Based on the above analysis, the existing accelerators have the problem of low versatility and inability to adapt to changing neural network structures. This application aims to propose a configurable general convolutional neural network that uses different scales of storage and computing resources for different network structures. Network to achieve excellent throughput and energy efficiency ratio indicators.

Summary of the invention

The purpose of the present invention is to provide a configurable general convolutional neural network accelerator in view of the above-mentioned background technology deficiencies. By configuring the network parameters, the acceleration of the convolutional neural network structure of various scales is realized, aiming at the neural network of different structures. Adopting different data multiplexing modes and adopting highly parallelized processing units to obtain higher computing throughput under the condition of using less resources, which solves the problem that the existing hardware accelerators cannot adapt to the application requirements of the changeable neural network structure. The hardware accelerator faces the technical problem that the acceleration effect of the changed network structure is not ideal.

The present invention adopts the following technical solutions to achieve the above-mentioned purpose of the invention:

A configurable general convolutional neural network accelerator, including: state controller, feature map buffer, weight buffer, register stack, PE array, output buffer, functional module and AXI4 bus interface.

The state controller selects the accelerator data reuse mode and state transition sequence according to the network parameters and controls the switching of the accelerator working state; the characteristic map buffer area is used to buffer the characteristic map data read from the external memory through the AXI4 bus interface, and before the calculation starts , The feature map data required for a convolution calculation is stored in the register stack; the weight buffer area is used to cache the weight data read from the external memory through the AXI4 bus interface, and after the calculation is started, the weight data is directly input to Each PE unit; the register stack is used to cache the feature map data required for a calculation, and the feature map data in the register stack is gradually updated after the calculation is started; the PE array is used to read the feature map data in the register stack and the weight buffer area and Weight data, and store the convolution calculation result in the output buffer area; the output buffer area is used to store the convolution calculation result, and the calculation result is sent to the function module after the calculation is completed; the function module is used to complete the convolution after adding paranoia , BN calculation, RELU calculation, average pooling and maximum pooling operations, and the final calculation results are packaged and sent to the external memory through the AXI4 bus interface.

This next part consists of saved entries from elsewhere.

/-- DATA in order for an IN buffer entry is appended to its stream, and the whole stream is written at the entry's
address; with HOPS above 1 the frame leaves by the other port with HOPS less 1; an unassigned TYPE is recorded,
whichever command brings it. ACK drops the acknowledged frames from the retry buffer; NAK sends every unacknowledged
frame again; a frame with a bad CRC is answered with a NAK. CREDIT adds the new credits of both VCs. PROBE at its last
hop is answered OK. The 64th PROBE_REPLY of a hop measurement makes the port READY. KEYX completes the exchange in
progress with a new key once this side's KEYX has left, waits for that where it has not, and is recorded where its
signature does not verify or the pin is not the digest of the peer's certificate. DISCOVER gives the peer's PASSAGE_ID
and starts the keys. -/
def Obligations.PassageFramesReceived : Prop :=
  (∀ (port : Nat) (f : Frame) (t : State) (j : Job) (sh : ShipSt) (s : State),
     f.type = 0 →
     s.accept port f = (true, t) →
     f.hops ≤ 1 →
     f.vc ≠ 0 →
     t.shipFor false port (tOrigin f.payload) (tXfer f.payload) = some (j, sh) →
     t.job? j.uid = some j →
     tConf f.payload = t.conf j.part →
     tOffset f.payload = sh.sent →
     sh.sent < sh.total →
     shBuffer sh.words = true →
     sh.image.length + (f.payload.drop 16).length < sh.total →
     sh.image.length + (f.payload.drop 16).length < sh.acked + 2 ^ 20 →
     answers (.data port f) s fun u => ∃ k x, u.job? j.uid = some k ∧ k.ship? = some x ∧ x.image = sh.image ++ f.payload.drop 16 ∧
       x.sent = x.image.length ∧ x.ready = true ∧ x.lastProgress = t.now ∧ x.entry = sh.entry) ∧
  (∀ (port : Nat) (f : Frame) (t : State) (j : Job) (sh : ShipSt) (s : State),
     f.type = 0 →
     s.accept port f = (true, t) →
     f.hops ≤ 1 →
     f.vc ≠ 0 →
     t.shipFor false port (tOrigin f.payload) (tXfer f.payload) = some (j, sh) →
     t.job? j.uid = some j →
     tConf f.payload = t.conf j.part →
     tOffset f.payload = sh.sent →
     sh.sent < sh.total →
     shBuffer sh.words = true →
     sh.total ≤ sh.image.length + (f.payload.drop 16).length →
     answers (.data port f) s fun u =>
       u.bytesAt (shAddr sh.words) sh.total = (sh.image ++ f.payload.drop 16).take sh.total) ∧
  (∀ (port : Nat) (f : Frame) (t s : State),
     f.type = 0 →
     s.accept port f = (true, t) →
     1 < f.hops →
     port < 2 →
     (t.pport (1 - port)).state = .ready →
     t.passage.ports.length = 2 →
     answers (.data port f) s fun u => ∃ g ∈ (u.pport (1 - port)).waiting ++ (u.pport (1 - port)).sent,
       g.type = 0 ∧ g.vc = f.vc ∧ g.hops = f.hops - 1 ∧ g.payload = f.payload) ∧
  (∀ (port : Nat) (f : Frame) (c : Instr) (m : KeyxMet) (s : State),
     c ∈ [Instr.data port f, .ack port f, .nak port f, .credit port f, .probe port f, .probeReply port f, .keyx port f m,
       .discover port f] →
     7 < f.type →
     (s.pport port).live = true →
     answers c s fun u => u.reported (0x51 + port) 6 ∧ u.passage = s.passage) ∧
  (∀ (port : Nat) (f : Frame) (s : State),
     f.type = 1 →
     (s.pport port).live = true →
     f.crcOk = true →
     f.tagOk = true →
     f.stomped = false →
     port < s.passage.ports.length →
     (s.pport port).waiting = [] →
     ((s.pport port).retry.any fun g => g.seq == f.ackSeq) = true →
     answers (.ack port f) s fun u => (u.pport port).replays = 0 ∧ (u.pport port).lastProgress = s.now ∧
       (u.pport port).retry = ((s.pport port).retry.dropWhile fun g => g.seq != f.ackSeq).drop 1) ∧
  (∀ (port : Nat) (f : Frame) (s : State),
     f.type = 2 →
     (s.pport port).live = true →
     f.crcOk = true →
     f.tagOk = true →
     f.stomped = false →
     port < s.passage.ports.length →
     (s.pport port).waiting = [] →
     ((s.pport port).retry.any fun g => g.seq == f.ackSeq) = false →
     (s.pport port).retry ≠ [] →
     (s.pport port).replays < 16 →
     (s.pport port).state ≠ .locked →
     (s.pport port).txCtr + (s.pport port).retry.length ≤ 2 ^ 48 →
     answers (.nak port f) s fun u => (u.pport port).replays = (s.pport port).replays + 1 ∧
       (u.pport port).txCtr = (s.pport port).txCtr + (s.pport port).retry.length ∧
       (u.pport port).sent.length = (s.pport port).sent.length + (s.pport port).retry.length) ∧
  (∀ (port : Nat) (f : Frame) (c : Instr) (s : State),
     (c, f.type) ∈ [(Instr.ack port f, 1), (.nak port f, 2), (.credit port f, 3)] →
     (s.pport port).live = true →
     f.stomped = false →
     f.crcOk = false →
     port < s.passage.ports.length →
     (s.pport port).txCtr < 2 ^ 48 →
     answers c s fun u => ∃ g, (u.pport port).sent = g :: (s.pport port).sent ∧ g.type = 2) ∧
  (∀ (port : Nat) (f : Frame) (s : State),
     f.type = 3 →
     (s.pport port).live = true →
     f.crcOk = true →
     f.tagOk = true →
     f.stomped = false →
     port < s.passage.ports.length →
     (s.pport port).waiting = [] →
     (s.pport port).credits.length = 2 →
     (s.pport port).granted.length = 2 →
     answers (.credit port f) s fun u => ∀ vc, vc < 2 → ∃ n, n < 2 ^ 16 ∧
       (u.pport port).credits.getD vc 0 = (s.pport port).credits.getD vc 0 + n ∧
       ((s.pport port).granted.getD vc 0 + n) % 2 ^ 16 = bits (16 * vc + 15) (16 * vc) (fieldAt f.payload 0 4)) ∧
  (∀ (port : Nat) (f : Frame) (t s : State),
     f.type = 4 →
     s.accept port f = (true, t) →
     f.hops ≤ 1 →
     tOrigin f.payload ≠ t.passage.id →
     port < t.passage.ports.length →
     answers (.probe port f) s fun u => ∃ g ∈ (u.pport port).waiting ++ (u.pport port).sent, g.type = 5 ∧ g.vc = 0 ∧ g.payload.getD 12 1 = 0) ∧
  (∀ (port : Nat) (f : Frame) (t s : State),
     f.type = 5 →
     s.accept port f = (true, t) →
     f.hops ≤ 1 →
     (t.pport port).state = .keying →
     (t.pport port).probes = 63 →
     port < t.passage.ports.length →
     answers (.probeReply port f) s fun u => (u.pport port).state = .ready ∧ (t.pport port).hopNs ≤ (u.pport port).hopNs) ∧
  (∀ (port : Nat) (f : Frame) (m : KeyxMet) (d : Nat) (s : State),
     f.type = 6 →
     f.crcOk = true →
     (s.pport port).state = .ready →
     (s.pport port).rekeying = true →
     (s.pport port).ephemeral = some d →
     m.signed = true →
     (s.pport port).pinHolds m.cert = true →
     port < s.passage.ports.length →
     answers (.keyx port f m) s fun u => (u.pport port).keyGen = (s.pport port).keyGen + 1 ∧
       (u.pport port).txKey = Config.linkKey (Config.ecdheSecret d (f.payload.take 96)) (transcript (keyxBytes d) f.payload)
         (s.linkDir port) ∧
       (u.pport port).txPhase = !(s.pport port).txPhase ∧ (u.pport port).rekeying = false ∧ (u.pport port).state = .ready) ∧
  (∀ (port : Nat) (f : Frame) (m : KeyxMet) (s : State),
     f.type = 6 →
     f.crcOk = true →
     (s.pport port).exchanges = true →
     (s.pport port).rekeying = true →
     (s.pport port).ephemeral = none →
     m.signed = true →
     (s.pport port).pinHolds m.cert = true →
     exec (.keyx port f m) s = .next (s.modPport port fun p => { p with peerKeyx := some f.payload })) ∧
  (∀ (port : Nat) (f : Frame) (m : KeyxMet) (s : State),
     f.type = 6 →
     f.crcOk = true →
     (s.pport port).exchanges = true →
     (m.signed = false ∨ (s.pport port).pinHolds m.cert = false) →
     port < s.passage.ports.length →
     answers (.keyx port f m) s fun u => u.reported (0x51 + port) 7 ∧ (u.pport port).keyGen = (s.pport port).keyGen ∧
       (u.pport port).rekeying = true) ∧
  (∀ (port : Nat) (f : Frame) (s : State),
     f.type = 7 →
     (s.pport port).state = .discovery →
     f.crcOk = true →
     f.tagOk = true →
     f.stomped = false →
     port < s.passage.ports.length →
     answers (.discover port f) s fun u => (u.pport port).peerId = fieldAt f.payload 0 2 ∧ (u.pport port).state = .keying ∧
       (u.pport port).rekeying = true)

The state controller is divided into network parameter register and working state controller. In reading the network parameter state, the state controller reads the network parameter from the external memory through the AXI4 bus interface, and updates its own network parameter register. The accelerator configuration can be updated by updating the network parameter register, which is used to accelerate neural network structures of different sizes and use the optimal configuration parameters. Configuration parameters include: data reuse mode, feature map size, convolution kernel size, array size, number of sub-buffer areas, number of input channels, number of output channels, and functional module configuration information. The working states of the accelerator are: waiting, reading network parameters, reading BN parameters, reading feature maps, reading weights, calculating and sending. The working state controller will control the accelerator's working state switching according to the read network parameters, and send corresponding control signals to other modules.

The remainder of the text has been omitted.